A total of 798 miRNAs were evaluated in proximal and bridge depots. With a filter of 1.25‐fold‐change difference and P<0.05 applied, 7 miRNAs showed significant upregulation or downregulation in proximal compared with bridge EAT in the cohort as a whole, as shown in Figure 3. miR 3192‐5P, 518D‐3P, and 532‐5P were upregulated in proximal compared with bridge EAT, whereas miR 630, 575, 16‐5P, and 320E were downregulated in proximal compared with bridge EAT. Of these miRNAs, only 630 in bridge EAT were directly correlated with MPB (age‐adjusted r=0.55, P=0.014). As shown in Figure 4, miR 630 in bridge EAT was highly significantly inversely correlated with expression of all proximal EAT adipogenesis genes (age‐adjusted r values, −0.63 to −0.68; P<0.004). miR 630 in proximal EAT was also inversely correlated with all proximal EAT adipogenesis genes (age‐adjusted r values, −0.51 to −0.57; P<0.02). The other 3 miRNAs that were upregulated in bridge EAT did not correlate with any functional mRNA groups in bridge or proximal EAT. Similar to miR 630, the 3 miRNAs that were overexpressed in proximal EAT, miR 3192‐5P, 518D‐3P, and 532‐5P, demonstrated significant age‐adjusted inverse correlations with all 9 adipogenic genes in proximal EAT, with r values of −0.50 to −0.67, and P≤0.01, as well as with angiogenesis genes (vascular endothelial growth factor: r=−0.51 to −0.76, P<0.001 to 0.01; platelet‐derived growth factor: r=−0.48 to −0.71, P<0.001 to 0.027), hypoxia/oxidative stress genes (HIF1a: r=−0.49 to −0.53, P=0.01 to 0.026; superoxide dismutase 2: r=−0.45, P=0.04; NADH oxidase subunit, phox22: r=−0.44 to −0.58, P=0.001 to 0.045), and a single thermogenesis gene, PCG1a (r=−0.59 to −0.67, P=0.001 to 0.009) (Figure 5). miR 3192‐5P and 532P were also inversely correlated with HIF1a (r=−0.49 to −0.53, P=0.01 to 0.026). In bridge EAT, these 3 miRNAs were not significantly correlated with any functional gene groups. All 4 miRNAs that correlated inversely with adipogenic gene expression in proximal EAT (miR 630, 3192‐5P, 518D‐3P, and 532‐5P) were highly intercorrelated, with r values from 0.70 to 0.89, and P<0.001.
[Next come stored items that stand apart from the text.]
-- ==== Sys2Proof/Laws/Encoding.lean ====
section
/-! SUPPORT. The fields and fixed bits of the words the encoder writes (30_encoding R91, R96 to R100). -/

namespace Sys2Proof

/-! ### Command words -/

theorem opField_commandOf (op : BitVec 4) (a : BitVec 7) (d : Byte) : opField (commandOf op a d) = op.toNat := by
  unfold opField; congr 1
  apply BitVec.eq_of_getLsbD_eq; intro i hi
  simp only [commandOf, BitVec.getLsbD_extractLsb', BitVec.getLsbD_append]
  interval_cases i <;> simp

theorem addrField_commandOf (op : BitVec 4) (a : BitVec 7) (d : Byte) : addrField (commandOf op a d) = a.toNat := by
  unfold addrField; congr 1
  apply BitVec.eq_of_getLsbD_eq; intro i hi
  simp only [commandOf, BitVec.getLsbD_extractLsb', BitVec.getLsbD_append]
  interval_cases i <;> simp

theorem dataField_commandOf (op : BitVec 4) (a : BitVec 7) (d : Byte) : dataField (commandOf op a d) = d := by
  unfold dataField
  apply BitVec.eq_of_getLsbD_eq; intro i hi
  simp only [commandOf, BitVec.getLsbD_extractLsb', BitVec.getLsbD_append]
  interval_cases i <;> simp

theorem opField_configCommandOf (op : BitVec 4) (cfg : BitVec 9) : opField (configCommandOf op cfg) = op.toNat := by
  unfold opField; congr 1
  apply BitVec.eq_of_getLsbD_eq; intro i hi
  simp only [configCommandOf, BitVec.getLsbD_extractLsb', BitVec.getLsbD_append]
  interval_cases i <;> simp

theorem cfgiField_configCommandOf (op : BitVec 4) (cfg : BitVec 9) : cfgiField (configCommandOf op cfg) = cfg := by
  unfold cfgiField
  apply BitVec.eq_of_getLsbD_eq; intro i hi
  simp only [configCommandOf, BitVec.getLsbD_extractLsb', BitVec.getLsbD_append]
  interval_cases i <;> simp

/-- The fixed bits of format C (R96). -/
theorem configCommandOf_and (op : BitVec 4) (cfg : BitVec 9) :
    configCommandOf op cfg &&& 0xFFFFFE00#32 = op ++ 0#28 := by
  apply BitVec.eq_of_getLsbD_eq; intro i hi
  simp only [configCommandOf, BitVec.getLsbD_append, BitVec.getLsbD_and]
  interval_cases i <;> simp (decide := true)

/-- The fixed bits of format AD (R96). -/
theorem commandOf_and (op : BitVec 4) (a : BitVec 7) (d : Byte) : commandOf op a d &&& 0xFFFF8000#32 = op ++ 0#28 := by
  apply BitVec.eq_of_getLsbD_eq; intro i hi
  simp only [commandOf, BitVec.getLsbD_append, BitVec.getLsbD_and]
  interval_cases i <;> simp (decide := true)

/-- The fixed bits of format A (R96). -/
theorem commandOf_and_address (op : BitVec 4) (a : BitVec 7) :
    commandOf op a 0#8 &&& 0xFFFF80FF#32 = op ++ 0#28 := by
  apply BitVec.eq_of_getLsbD_eq; intro i hi
  simp only [commandOf, BitVec.getLsbD_append, BitVec.getLsbD_and]
  interval_cases i <;> simp (decide := true)

/-- The fixed bits of format D (R96). -/
theorem commandOf_and_data (op : BitVec 4) (d : Byte) : commandOf op 0#7 d &&& 0xFFFFFF00#32 = op ++ 0#28 := by
  apply BitVec.eq_of_getLsbD_eq; intro i hi
  simp only [commandOf, BitVec.getLsbD_append, BitVec.getLsbD_and]
  interval_cases i <;> simp (decide := true)

/-! ### Wire frames -/

theorem frameRead_frameOf (rw : Bool) (a : BitVec 7) (d : Byte) : frameRead (frameOf rw a d) = rw := by
  unfold frameRead frameOf
  simp only [BitVec.getLsbD_append]
  simp

theorem frameAddr_frameOf (rw : Bool) (a : BitVec 7) (d : Byte) : frameAddr (frameOf rw a d) = a.toNat := by
  unfold frameAddr; congr 1
  apply BitVec.eq_of_getLsbD_eq; intro i hi
  simp only [frameOf, BitVec.getLsbD_extractLsb', BitVec.getLsbD_append]
  interval_cases i <;> simp

theorem frameData_frameOf (rw : Bool) (a : BitVec 7) (d : Byte) : frameData (frameOf rw a d) = d := by
  unfold frameData
  apply BitVec.eq_of_getLsbD_eq; intro i hi
  simp only [frameOf, BitVec.getLsbD_extractLsb', BitVec.getLsbD_append]
  interval_cases i <;> simp

/-- The fixed bit of a wire frame (R91). -/
theorem frameOf_and (rw : Bool) (a : BitVec 7) (d : Byte) :
    frameOf rw a d &&& 0x8000#16 = BitVec.ofBool rw ++ 0#15 := by
  apply BitVec.eq_of_getLsbD_eq; intro i hi
  simp only [frameOf, BitVec.getLsbD_append, BitVec.getLsbD_and]
  interval_cases i <;> simp (decide := true)

/-- The fixed bits of a read frame (R91, R93). -/
theorem frameOf_and_read (rw : Bool) (a : BitVec 7) :
    frameOf rw a 0#8 &&& 0x80FF#16 = BitVec.ofBool rw ++ 0#15 := by
  apply BitVec.eq_of_getLsbD_eq; intro i hi
  simp only [frameOf, BitVec.getLsbD_append, BitVec.getLsbD_and]
  interval_cases i <;> simp (decide := true)

/-! ### Addresses -/

/-- An address that fits its field comes back out of it. -/
theorem addressBits_toNat {a : Nat} (h : addressFits a = true) : (addressBits a).toNat = a := by
  simp [addressFits] at h
  simp [addressBits, BitVec.toNat_ofNat]
  omega

end Sys2Proof
end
Figure 3. Volcano plot demonstrating 7 differentially expressed microRNAs (miRNAs) in proximal vs bridge epicardial adipose tissue.

Figure 3

Table on right shows fold change in proximal relative to bridge depot.

Figure 4. Age‐adjusted correlations between miR 630 in bridge and proximal epicardial adipose tissue and adipogenic gene expression in proximal epicardial adipose tissue.

Figure 4

ATGL indicates adipose tissue triglyceride lipase; FABP4, fatty acid binding protein 4; GLUT4, glucose transporter 4; and PPARG, peroxisome proliferator‐activated receptor γ.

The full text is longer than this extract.